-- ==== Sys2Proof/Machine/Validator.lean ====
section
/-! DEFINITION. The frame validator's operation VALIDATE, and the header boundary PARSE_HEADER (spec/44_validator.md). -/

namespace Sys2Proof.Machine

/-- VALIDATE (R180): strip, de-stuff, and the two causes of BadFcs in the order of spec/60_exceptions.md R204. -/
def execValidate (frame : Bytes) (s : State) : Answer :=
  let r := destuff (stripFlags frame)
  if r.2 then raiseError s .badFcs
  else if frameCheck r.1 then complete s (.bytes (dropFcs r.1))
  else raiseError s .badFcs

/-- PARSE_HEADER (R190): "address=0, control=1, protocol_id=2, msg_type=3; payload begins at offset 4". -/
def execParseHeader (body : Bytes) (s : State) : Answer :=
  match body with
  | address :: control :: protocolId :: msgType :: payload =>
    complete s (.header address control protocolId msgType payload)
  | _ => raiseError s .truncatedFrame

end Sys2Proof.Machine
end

------------

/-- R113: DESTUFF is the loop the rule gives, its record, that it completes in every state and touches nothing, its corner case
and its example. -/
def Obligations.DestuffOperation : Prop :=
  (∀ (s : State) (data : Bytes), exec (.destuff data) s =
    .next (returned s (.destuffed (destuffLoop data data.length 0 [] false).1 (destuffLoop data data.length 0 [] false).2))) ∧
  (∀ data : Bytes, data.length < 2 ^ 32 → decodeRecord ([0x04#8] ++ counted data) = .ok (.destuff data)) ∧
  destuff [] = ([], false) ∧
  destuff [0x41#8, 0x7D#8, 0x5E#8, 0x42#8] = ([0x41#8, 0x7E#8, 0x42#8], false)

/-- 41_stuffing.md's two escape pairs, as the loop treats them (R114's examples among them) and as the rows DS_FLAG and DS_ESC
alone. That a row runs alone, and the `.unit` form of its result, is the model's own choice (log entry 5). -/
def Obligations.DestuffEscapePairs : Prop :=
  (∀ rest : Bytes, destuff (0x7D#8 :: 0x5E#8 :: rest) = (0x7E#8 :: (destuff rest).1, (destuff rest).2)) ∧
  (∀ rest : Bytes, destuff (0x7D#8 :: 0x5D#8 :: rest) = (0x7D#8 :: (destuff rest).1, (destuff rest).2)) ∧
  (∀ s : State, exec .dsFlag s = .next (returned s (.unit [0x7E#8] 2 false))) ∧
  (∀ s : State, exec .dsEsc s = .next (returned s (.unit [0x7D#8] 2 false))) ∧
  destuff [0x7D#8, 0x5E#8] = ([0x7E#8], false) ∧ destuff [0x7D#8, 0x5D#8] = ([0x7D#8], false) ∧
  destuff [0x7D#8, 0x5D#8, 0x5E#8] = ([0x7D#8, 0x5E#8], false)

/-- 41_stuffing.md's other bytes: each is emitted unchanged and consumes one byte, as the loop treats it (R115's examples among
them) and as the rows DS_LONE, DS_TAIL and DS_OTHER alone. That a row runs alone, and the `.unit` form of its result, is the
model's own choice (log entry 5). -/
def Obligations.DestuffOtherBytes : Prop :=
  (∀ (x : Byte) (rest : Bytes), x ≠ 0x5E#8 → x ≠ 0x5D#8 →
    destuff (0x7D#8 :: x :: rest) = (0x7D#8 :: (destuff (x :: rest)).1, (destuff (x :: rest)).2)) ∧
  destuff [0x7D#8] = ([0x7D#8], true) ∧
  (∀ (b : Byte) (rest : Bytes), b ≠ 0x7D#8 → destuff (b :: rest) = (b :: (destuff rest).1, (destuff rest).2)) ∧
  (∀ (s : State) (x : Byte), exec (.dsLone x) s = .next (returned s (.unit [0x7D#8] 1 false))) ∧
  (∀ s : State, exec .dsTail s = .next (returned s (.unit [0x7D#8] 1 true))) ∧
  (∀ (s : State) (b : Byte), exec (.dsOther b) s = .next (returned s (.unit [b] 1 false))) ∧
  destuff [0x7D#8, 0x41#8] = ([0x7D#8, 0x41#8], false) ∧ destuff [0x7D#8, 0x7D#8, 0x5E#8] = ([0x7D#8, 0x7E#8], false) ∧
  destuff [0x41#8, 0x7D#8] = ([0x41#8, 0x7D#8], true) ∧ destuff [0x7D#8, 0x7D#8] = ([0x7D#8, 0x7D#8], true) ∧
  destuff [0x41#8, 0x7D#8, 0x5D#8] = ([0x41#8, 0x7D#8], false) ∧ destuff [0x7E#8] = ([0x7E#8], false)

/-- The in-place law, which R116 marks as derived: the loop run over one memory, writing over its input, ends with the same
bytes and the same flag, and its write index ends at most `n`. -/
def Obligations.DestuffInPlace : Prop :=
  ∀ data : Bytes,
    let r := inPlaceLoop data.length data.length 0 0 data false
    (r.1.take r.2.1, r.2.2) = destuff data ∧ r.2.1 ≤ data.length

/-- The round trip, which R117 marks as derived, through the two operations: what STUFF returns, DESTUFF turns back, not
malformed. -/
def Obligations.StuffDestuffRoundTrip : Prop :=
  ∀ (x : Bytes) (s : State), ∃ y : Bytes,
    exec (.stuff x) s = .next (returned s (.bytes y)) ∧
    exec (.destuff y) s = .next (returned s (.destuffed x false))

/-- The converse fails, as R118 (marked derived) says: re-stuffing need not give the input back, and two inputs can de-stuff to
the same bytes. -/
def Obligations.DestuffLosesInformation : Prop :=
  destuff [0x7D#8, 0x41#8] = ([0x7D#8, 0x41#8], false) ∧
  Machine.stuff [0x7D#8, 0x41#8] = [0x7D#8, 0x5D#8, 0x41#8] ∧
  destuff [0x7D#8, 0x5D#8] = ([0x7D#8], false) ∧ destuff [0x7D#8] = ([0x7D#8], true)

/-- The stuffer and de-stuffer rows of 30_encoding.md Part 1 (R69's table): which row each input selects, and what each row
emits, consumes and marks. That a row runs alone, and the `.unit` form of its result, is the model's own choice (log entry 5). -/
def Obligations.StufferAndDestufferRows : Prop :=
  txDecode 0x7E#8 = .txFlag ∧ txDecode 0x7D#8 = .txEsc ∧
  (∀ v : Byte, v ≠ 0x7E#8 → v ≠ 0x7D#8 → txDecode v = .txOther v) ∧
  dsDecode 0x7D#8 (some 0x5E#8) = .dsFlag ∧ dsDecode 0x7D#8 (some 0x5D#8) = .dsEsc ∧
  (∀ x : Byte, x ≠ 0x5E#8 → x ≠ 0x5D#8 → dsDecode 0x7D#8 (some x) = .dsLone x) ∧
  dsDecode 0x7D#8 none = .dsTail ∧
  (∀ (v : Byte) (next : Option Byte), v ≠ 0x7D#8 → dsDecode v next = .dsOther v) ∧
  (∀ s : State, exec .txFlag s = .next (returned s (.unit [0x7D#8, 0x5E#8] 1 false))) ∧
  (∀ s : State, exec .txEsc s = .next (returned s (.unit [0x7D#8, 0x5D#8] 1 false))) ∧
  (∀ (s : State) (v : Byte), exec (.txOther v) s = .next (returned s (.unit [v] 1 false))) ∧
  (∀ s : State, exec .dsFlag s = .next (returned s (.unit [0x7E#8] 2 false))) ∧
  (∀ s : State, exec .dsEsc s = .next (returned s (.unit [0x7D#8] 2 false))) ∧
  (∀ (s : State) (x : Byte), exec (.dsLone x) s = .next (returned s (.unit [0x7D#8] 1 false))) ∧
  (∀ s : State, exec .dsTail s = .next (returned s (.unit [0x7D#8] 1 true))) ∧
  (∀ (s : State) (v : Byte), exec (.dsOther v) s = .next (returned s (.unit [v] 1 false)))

------------

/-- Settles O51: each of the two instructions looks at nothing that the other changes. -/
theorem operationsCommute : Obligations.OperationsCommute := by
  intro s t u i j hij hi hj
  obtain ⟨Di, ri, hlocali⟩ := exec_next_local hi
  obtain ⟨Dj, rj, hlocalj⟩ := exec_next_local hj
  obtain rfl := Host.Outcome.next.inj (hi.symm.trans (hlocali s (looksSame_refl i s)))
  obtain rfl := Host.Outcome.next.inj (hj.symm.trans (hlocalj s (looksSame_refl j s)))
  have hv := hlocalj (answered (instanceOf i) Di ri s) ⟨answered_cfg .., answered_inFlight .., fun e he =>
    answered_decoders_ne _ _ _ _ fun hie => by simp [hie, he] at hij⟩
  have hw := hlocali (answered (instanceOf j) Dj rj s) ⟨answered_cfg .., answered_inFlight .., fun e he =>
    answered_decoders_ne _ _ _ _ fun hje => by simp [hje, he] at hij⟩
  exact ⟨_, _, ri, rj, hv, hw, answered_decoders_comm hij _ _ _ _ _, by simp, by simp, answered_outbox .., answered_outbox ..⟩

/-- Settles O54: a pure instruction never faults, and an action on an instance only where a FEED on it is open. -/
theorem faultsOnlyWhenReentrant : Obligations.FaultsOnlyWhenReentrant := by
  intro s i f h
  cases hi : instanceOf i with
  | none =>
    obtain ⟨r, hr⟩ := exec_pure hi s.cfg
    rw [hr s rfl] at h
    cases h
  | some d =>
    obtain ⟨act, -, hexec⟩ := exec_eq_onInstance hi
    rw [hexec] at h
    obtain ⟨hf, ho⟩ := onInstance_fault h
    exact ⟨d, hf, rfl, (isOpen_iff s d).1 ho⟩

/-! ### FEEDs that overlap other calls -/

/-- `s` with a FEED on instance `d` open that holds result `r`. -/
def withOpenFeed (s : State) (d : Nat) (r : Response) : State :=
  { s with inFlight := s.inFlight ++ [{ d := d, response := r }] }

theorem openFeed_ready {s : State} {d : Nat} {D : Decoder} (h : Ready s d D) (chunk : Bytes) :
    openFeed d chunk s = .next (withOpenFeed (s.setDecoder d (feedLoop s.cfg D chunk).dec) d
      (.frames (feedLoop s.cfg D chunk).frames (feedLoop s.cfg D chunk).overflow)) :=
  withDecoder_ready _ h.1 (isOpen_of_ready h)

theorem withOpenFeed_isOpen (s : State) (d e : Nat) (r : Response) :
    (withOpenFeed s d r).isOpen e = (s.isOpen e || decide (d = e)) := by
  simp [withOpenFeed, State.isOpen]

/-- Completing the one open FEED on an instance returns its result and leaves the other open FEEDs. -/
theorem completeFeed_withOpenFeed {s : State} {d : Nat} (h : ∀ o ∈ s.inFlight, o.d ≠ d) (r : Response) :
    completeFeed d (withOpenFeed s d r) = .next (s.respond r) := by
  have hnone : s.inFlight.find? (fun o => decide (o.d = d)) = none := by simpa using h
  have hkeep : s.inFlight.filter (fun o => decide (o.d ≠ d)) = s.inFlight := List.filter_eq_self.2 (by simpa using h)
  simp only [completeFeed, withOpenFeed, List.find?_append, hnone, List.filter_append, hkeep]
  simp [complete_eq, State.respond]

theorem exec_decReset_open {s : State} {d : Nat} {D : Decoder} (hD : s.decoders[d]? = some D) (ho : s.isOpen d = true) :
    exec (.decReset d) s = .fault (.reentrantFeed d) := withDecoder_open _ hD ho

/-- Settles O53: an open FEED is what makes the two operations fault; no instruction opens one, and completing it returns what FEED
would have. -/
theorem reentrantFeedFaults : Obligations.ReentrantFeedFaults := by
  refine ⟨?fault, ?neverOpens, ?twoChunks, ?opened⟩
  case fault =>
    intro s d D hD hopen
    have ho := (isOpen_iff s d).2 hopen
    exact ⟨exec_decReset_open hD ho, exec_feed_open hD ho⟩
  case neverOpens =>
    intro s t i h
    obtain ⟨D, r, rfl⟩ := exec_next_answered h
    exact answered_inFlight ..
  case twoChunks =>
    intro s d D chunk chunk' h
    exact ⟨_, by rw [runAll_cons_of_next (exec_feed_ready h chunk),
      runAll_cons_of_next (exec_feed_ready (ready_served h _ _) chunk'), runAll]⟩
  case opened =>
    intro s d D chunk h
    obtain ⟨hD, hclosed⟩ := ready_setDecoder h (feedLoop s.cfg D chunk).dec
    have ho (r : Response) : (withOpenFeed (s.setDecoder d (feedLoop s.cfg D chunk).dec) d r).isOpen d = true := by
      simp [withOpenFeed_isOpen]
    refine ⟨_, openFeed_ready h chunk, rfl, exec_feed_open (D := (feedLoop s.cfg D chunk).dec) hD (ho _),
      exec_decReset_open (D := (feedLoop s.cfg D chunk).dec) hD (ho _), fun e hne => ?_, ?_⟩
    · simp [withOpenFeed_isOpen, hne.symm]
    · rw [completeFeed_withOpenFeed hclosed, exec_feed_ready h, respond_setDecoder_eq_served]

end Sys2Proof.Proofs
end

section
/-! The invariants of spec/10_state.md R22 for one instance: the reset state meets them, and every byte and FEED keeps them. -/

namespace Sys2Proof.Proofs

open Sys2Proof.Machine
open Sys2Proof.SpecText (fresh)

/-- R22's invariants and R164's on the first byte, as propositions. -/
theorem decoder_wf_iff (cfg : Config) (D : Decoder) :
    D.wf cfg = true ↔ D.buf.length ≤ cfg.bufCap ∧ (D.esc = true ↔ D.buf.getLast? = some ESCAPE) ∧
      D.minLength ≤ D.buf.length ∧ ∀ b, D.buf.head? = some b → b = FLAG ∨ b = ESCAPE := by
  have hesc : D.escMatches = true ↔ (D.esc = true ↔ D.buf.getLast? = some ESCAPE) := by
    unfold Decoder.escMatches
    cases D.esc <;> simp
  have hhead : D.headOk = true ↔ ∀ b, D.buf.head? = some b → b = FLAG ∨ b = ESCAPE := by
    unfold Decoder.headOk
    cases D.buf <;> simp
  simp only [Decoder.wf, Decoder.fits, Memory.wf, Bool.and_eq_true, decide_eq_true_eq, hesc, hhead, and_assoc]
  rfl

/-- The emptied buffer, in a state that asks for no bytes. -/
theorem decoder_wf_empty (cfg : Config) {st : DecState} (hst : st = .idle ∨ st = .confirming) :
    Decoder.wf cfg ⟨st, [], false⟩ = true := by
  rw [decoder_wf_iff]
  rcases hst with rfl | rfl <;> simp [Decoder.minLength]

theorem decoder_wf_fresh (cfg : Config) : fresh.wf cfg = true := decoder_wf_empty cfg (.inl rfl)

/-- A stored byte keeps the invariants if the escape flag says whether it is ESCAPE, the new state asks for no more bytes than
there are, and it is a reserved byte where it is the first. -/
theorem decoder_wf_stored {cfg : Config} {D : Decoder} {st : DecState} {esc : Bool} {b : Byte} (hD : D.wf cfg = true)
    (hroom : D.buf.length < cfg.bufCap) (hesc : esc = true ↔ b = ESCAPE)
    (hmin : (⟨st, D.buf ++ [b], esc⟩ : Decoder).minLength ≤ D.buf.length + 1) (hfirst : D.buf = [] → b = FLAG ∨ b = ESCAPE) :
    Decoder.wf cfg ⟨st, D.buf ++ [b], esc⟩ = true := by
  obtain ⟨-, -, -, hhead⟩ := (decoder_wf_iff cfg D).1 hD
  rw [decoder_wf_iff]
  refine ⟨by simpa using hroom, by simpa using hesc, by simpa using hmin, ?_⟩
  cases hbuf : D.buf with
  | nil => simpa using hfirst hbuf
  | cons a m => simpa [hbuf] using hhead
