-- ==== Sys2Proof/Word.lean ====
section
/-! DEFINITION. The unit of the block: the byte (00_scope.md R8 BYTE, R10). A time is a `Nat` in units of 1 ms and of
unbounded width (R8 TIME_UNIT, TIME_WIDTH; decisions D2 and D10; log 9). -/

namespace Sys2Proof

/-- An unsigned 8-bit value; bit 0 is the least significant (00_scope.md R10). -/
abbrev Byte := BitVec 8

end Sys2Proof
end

------------

Give back exactly the lines above, from the line containing "theorem withOpenFeed_isOpen (s" through the line containing "s.inFlight, o.d ≠", with both end lines and nothing more.

◆ RESPONSE BELOW:
theorem withOpenFeed_isOpen (s : State) (d e : Nat) (r : Response) :
    (withOpenFeed s d r).isOpen e = (s.isOpen e || decide (d = e)) := by
  simp [withOpenFeed, State.isOpen]

/-- Completing the one open FEED on an instance returns its result and leaves the other open FEEDs. -/
theorem completeFeed_withOpenFeed {s : State} {d : Nat} (h : ∀ o ∈ s.inFlight, o.d ≠ d) (r : Response) :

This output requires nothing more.